Aufgrund der Tatsache, das nach Erfahrungen von Aussiedoodle Besitzern gefragt wurde, melde ich mich mal.

In unserem Haus wohnen insgesamt 7 Hunde, davon sind 3 von der besagten Art. Zwei aus den USA und einer aus D.

Ich habe jetzt Probleme mit der Formulierung. Denn eine Rasse ist es sicherlich nicht ganz, da es (vielleicht noch) nicht aus sich selbst gezüchtet werden kann, aber unter den landläufigen Begriff "Mischling" fällt es auch nicht, da ein visiertes Ergebnis erreicht werden kann, denn der Genpool ist endlich und die Merkmale sind bekannt.

Kreuzung hat ein bisschen einen negativen Beiklang, finde ich.

Warum dieser Hund? Ich habe ihn in den USA kennengelernt und erkannt, das er sich für meine Eltern eignet. Gesucht wurde ein nicht zu großer Hund, der eine bestimmte Kopfform hat, denn das Auge "kauft" immer mit, ob beim Hund, dem Lebensgefährten oder dem Schaukelstuhl.

Des Weiteren, sollte eine Hütehund-Eigenschaft in Form von Ortsgebundenheit vorhandensein, da wir aufgrund der vielen Parteien in einem offenem Haus leben. Zudem sollte der Hund freundlich und sportlich sein. Jedoch keine überhöhte Herausforderung für meine Eltern darstellen. Mit meinem Aussie kämen sie nicht zurecht. Achja und langhaarig sollte der Hund sein. Mein PON und der Briard meiner Schwester, sowie der Bearded Collie meines Bruders waren zu groß.

Der Kauf war für uns ein Erfolg. Nach sieben Jahren Suche der richtige Hund.

Alle (inzwischen) drei Hunde sind sich in den meisten Punkten ähnlich. Aufgrund der zielgezüchteten Merkmale der Eltern ist das auch verständlich. Man kennt ja die dominanten und rezitiven Mermale der Rassen. Zudem wirkt bei F1 der Heterosiseffekt noch. Ein Grund warum bestimmte Rassen jemals gezüchtet wurden.
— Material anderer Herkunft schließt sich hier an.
/-- R187, R191: a record renews or makes its berth's entry of its sender. -/
theorem of_heard (r : RxRec) (f : Frame) : TablesOnly e s (heard r f (some e) s) := by
  have hshort : TablesOnly e s (shortHeard f (some e) s) := by
    unfold shortHeard
    split
    · exact of_nbrsMod _ fun y => by split <;> exact ⟨rfl, rfl, rfl⟩
    · exact refl
  refine hshort.trans ?_
  unfold heard
  dsimp only
  split
  · exact of_nbrMod _ fun _ => ⟨rfl, rfl, rfl⟩
  · split
    · exact (of_learn ..).trans (of_nbrs rfl rfl)
    · exact refl
    · exact refl

end TablesOnly

end Sys2Proof.Machine
end

section
/-!
PROOF. RECEIVE_RECORD for a record that waits alone (R160 to R162, R325): where it is dropped, and the frame that goes up.
-/

namespace Sys2Proof.Machine

/-! The reception of a record -/

/-- The receive frequencies rest on the BERTH registers alone (R93). -/
theorem rxKhz_of_rd {s t : State} (h : ∀ k, 0x4000 ≤ k → k < 0x5000 → rd t k = rd s k) (n c : Nat) : rxKhz t n c = rxKhz s n c := by
  unfold rxKhz
  split
  next hn =>
    have hreg : ∀ d : Fld, d.off < 0x400 → fget t (berthBase n) d = fget s (berthBase n) d := fun d hd =>
      fget_of_rd (h _ (by unfold berthBase; omega) (by unfold berthBase; omega))
    rw [rxSpacing, rxSpacing, hreg _ (by decide), hreg _ (by decide)]
  next => rfl

/-- A counter of the MAC block, and its CNT_SAT register (R184). -/
def macCounter (c : Cnt) : Bool := 0x6500 ≤ c.off && c.off < c.sat && c.sat = 0x654C

section
variable {s t : State} {r : RxRec} {f : Frame}

theorem receptionOf_bump {c : Cnt} (hc : macCounter c = true) (r : RxRec) (s : State) :
    receptionOf (bump 0 c s) r = receptionOf s r := by
  simp only [macCounter, Bool.and_eq_true, decide_eq_true_eq] at hc
  have hk : recKhz (bump 0 c s) r = recKhz s r := rxKhz_of_rd (fun k h1 h2 => rd_bump_ne (by omega) (by omega) (by
    unfold eventKey
    simp only [Bool.or_eq_false_iff, Bool.and_eq_false_iff, decide_eq_false_iff_not]
    omega) s) _ _
  rw [receptionOf, receptionOf, hk]

theorem receptionOf_not_whole (hw : r.whole = false) (s : State) : receptionOf s r = none := by
  rw [receptionOf, hw]
  rfl

theorem receptionOf_whole (hw : r.whole = true) (hf : r.frame = some f) (s : State) : ∃ y, receptionOf s r = some y := by
  simp [receptionOf, hw, hf]

theorem recentOf_of_nil (h : s.mac.recent = []) (r : RxRec) : recentOf s r = none := by
  rw [recentOf, h]
  cases receptionOf s r <;> rfl

theorem recentOf_not_whole (hw : r.whole = false) (s : State) : recentOf s r = none := by
  rw [recentOf, receptionOf_not_whole hw]
  rfl

/-- R161: the MAC engine with the identity of a reception that was processed, where there is one. -/
def MacS.noting (m : MacS) (x : Option Reception) (passed : Bool) : MacS :=
  match x with
  | none => m
  | some y => { m with
      recent := { y with passed := passed } :: m.recent.filter fun z => (instantDiff z.sfdTime y.sfdTime).natAbs ≤ 1000000000 }

theorem noteReception_eq (r : RxRec) (passed : Bool) (s : State) :
    noteReception r passed s = modMac (fun m => m.noting (receptionOf s r) passed) s := by
  unfold noteReception
  cases receptionOf s r <;> rfl

theorem MacS.noting_records (m : MacS) (x : Option Reception) (passed : Bool) : (m.noting x passed).records = m.records := by
  cases x <;> rfl

theorem MacS.noting_recent {m : MacS} (h : m.recent = []) (y : Reception) (passed : Bool) :
    (m.noting (some y) passed).recent = [{ y with passed := passed }] := by simp [MacS.noting, h]

/-! The record leaves the queue -/

/-- A state whose waiting records were all taken. -/
abbrev recordsTaken (s : State) : State := { s with mac := { s.mac with records := [] } }

theorem take_single (h : s.mac.records = [r]) :
    modMac (fun k => { k with records := k.records.filter fun x => !([r].contains x) }) s = recordsTaken s := by simp [modMac, h]

theorem rxMode_of_rawCfg (h : (recordView t).rawCfg = (recordView s).rawCfg) :
    fget t 0 Fl.SVC_RAW_CFG_RX_MODE = fget s 0 Fl.SVC_RAW_CFG_RX_MODE := by
  unfold fget
  exact congrArg (bitsOf _ _) h

theorem rawCopies_off (h : fget s 0 Fl.SVC_RAW_CFG_RX_MODE = 0) (dropped : Bool) (r : RxRec) : rawCopies dropped [r] s = s := by
  have hr : rawDue s r dropped = false := by simp [rawDue, h]
  simp [rawCopies, hr]

theorem rawCfg_recordsTaken (s : State) : (recordView (recordsTaken s)).rawCfg = (recordView s).rawCfg := rfl

theorem rawCopies_noteReception (h : (recordView t).rawCfg = (recordView s).rawCfg) (hm : fget s 0 Fl.SVC_RAW_CFG_RX_MODE = 0)
    (dropped passed : Bool) (r : RxRec) : rawCopies dropped [r] (noteReception r passed t) = noteReception r passed t := by
  have hnote : (recordView (noteReception r passed t)).rawCfg = (recordView t).rawCfg := by
    rw [noteReception_eq]
    rfl
  exact rawCopies_off ((rxMode_of_rawCfg (hnote.trans h)).trans hm) _ _

theorem copyRecords_nil (passed : Bool) (s : State) : copyRecords passed [] s = s := by
  cases passed <;> rfl

theorem copiesOf_single (h : s.mac.records = [r]) : copiesOf s r = [r] := by simp [copiesOf, h]

theorem bestCopy_single (h : s.mac.records = [r]) : bestCopy s r = r := by simp [bestCopy, copiesOf_single h]

/-- What becomes of a record that waits alone, before its reception is kept (R160, R200). -/
def recordRun (m : HoldRead) (what : Struct) (r : RxRec) (s : State) : RecRes :=
  if structDrops m what && r.whole then ⟨true, false, s⟩ else runRecord r s

/-- A record that waits alone leaves the queue; its reception, where not processed before, is processed and kept. -/
theorem doReceiveRecord_single {m : HoldRead} {what : Struct} (hs : s.mac.records = [r]) (ht : structMet m what s = t)
    (htr : t.mac.records = [r]) (hn : recentOf t r = none) :
    doReceiveRecord m what s = rawCopies (recordRun m what r (recordsTaken t)).dropped [r]
      (noteReception r (recordRun m what r (recordsTaken t)).passed (recordRun m what r (recordsTaken t)).st) := by
  unfold doReceiveRecord
  rw [hs]
  dsimp only
  rw [ht, copiesOf_single htr, bestCopy_single htr, hn, take_single htr]
  simp only [List.erase_cons_head, copyRecords_nil, recordRun]

theorem structMet_clean (what : Struct) (s : State) : structMet .clean what s = s := rfl

theorem recordRun_clean (what : Struct) (r : RxRec) (s : State) : recordRun .clean what r s = runRecord r s := by
  cases what <;> rfl

theorem doReceiveRecord_clean {what : Struct} (hs : s.mac.records = [r]) (hn : recentOf s r = none) :
    doReceiveRecord .clean what s = rawCopies (runRecord r (recordsTaken s)).dropped [r]
      (noteReception r (runRecord r (recordsTaken s)).passed (runRecord r (recordsTaken s)).st) := by
  rw [doReceiveRecord_single hs (structMet_clean what s) hs hn, recordRun_clean]

/-- R161: a record of a reception that was processed and dropped before leaves the queue alone. -/
theorem doReceiveRecord_again {what : Struct} {y : Reception} (hs : s.mac.records = [r]) (hy : recentOf s r = some y)
    (hp : y.passed = false) (hm : fget s 0 Fl.SVC_RAW_CFG_RX_MODE = 0) : doReceiveRecord .clean what s = recordsTaken s := by
  have hm' : fget (recordsTaken s) 0 Fl.SVC_RAW_CFG_RX_MODE = 0 := hm
  unfold doReceiveRecord
  rw [hs]
  dsimp only
  rw [structMet_clean, copiesOf_single hs, hy]
  dsimp only
  rw [take_single hs, hp]
  exact rawCopies_off hm' _ _

/-- R160 step 1: a record that was not received whole leaves the queue alone. -/
theorem doReceiveRecord_not_whole {what : Struct} (hs : s.mac.records = [r]) (hw : r.whole = false)
    (hm : fget s 0 Fl.SVC_RAW_CFG_RX_MODE = 0) : doReceiveRecord .clean what s = recordsTaken s := by
  have hm' : fget (recordsTaken s) 0 Fl.SVC_RAW_CFG_RX_MODE = 0 := hm
  have hrun : runRecord r (recordsTaken s) = ⟨false, false, recordsTaken s⟩ := by
    rw [runRecord, hw]
    rfl
  rw [doReceiveRecord_clean hs (recentOf_not_whole hw s), hrun, noteReception_eq, receptionOf_not_whole hw]
  exact rawCopies_off hm' ..

/-! Records that are dropped -/

theorem runRecord_not_ours (hw : r.whole = true) (hf : r.frame = some f) (ho : frameOurs s f = false) :
    runRecord r s = ⟨true, false, bump 0 Ct.MAC_RX_DROP s⟩ := by
  simp [runRecord, hw, hf, ho]

theorem runRecord_data (hw : r.whole = true) (hf : r.frame = some f) (ho : frameOurs s f = true) (hk : f.kind = .data) :
    runRecord r s = dataRecord r f s := by
  simp [runRecord, hw, hf, ho, hk]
Der Zufall/Experimentierfreude verursachte ein Ergebnis und dieses wollte man dann durch Zucht dauerhaft erreichen.

Ich finde der Hund schließt eine (Rasse) Lücke.

Und da ja aus Rassehunden gezüchtet wird, die Welpen großgezogen werden und ein gezieltes Ergebnis herbeigeführt wird, kann man auch Geld dafür verlangen.

Die größte und schönste Kraft ist die Veränderung.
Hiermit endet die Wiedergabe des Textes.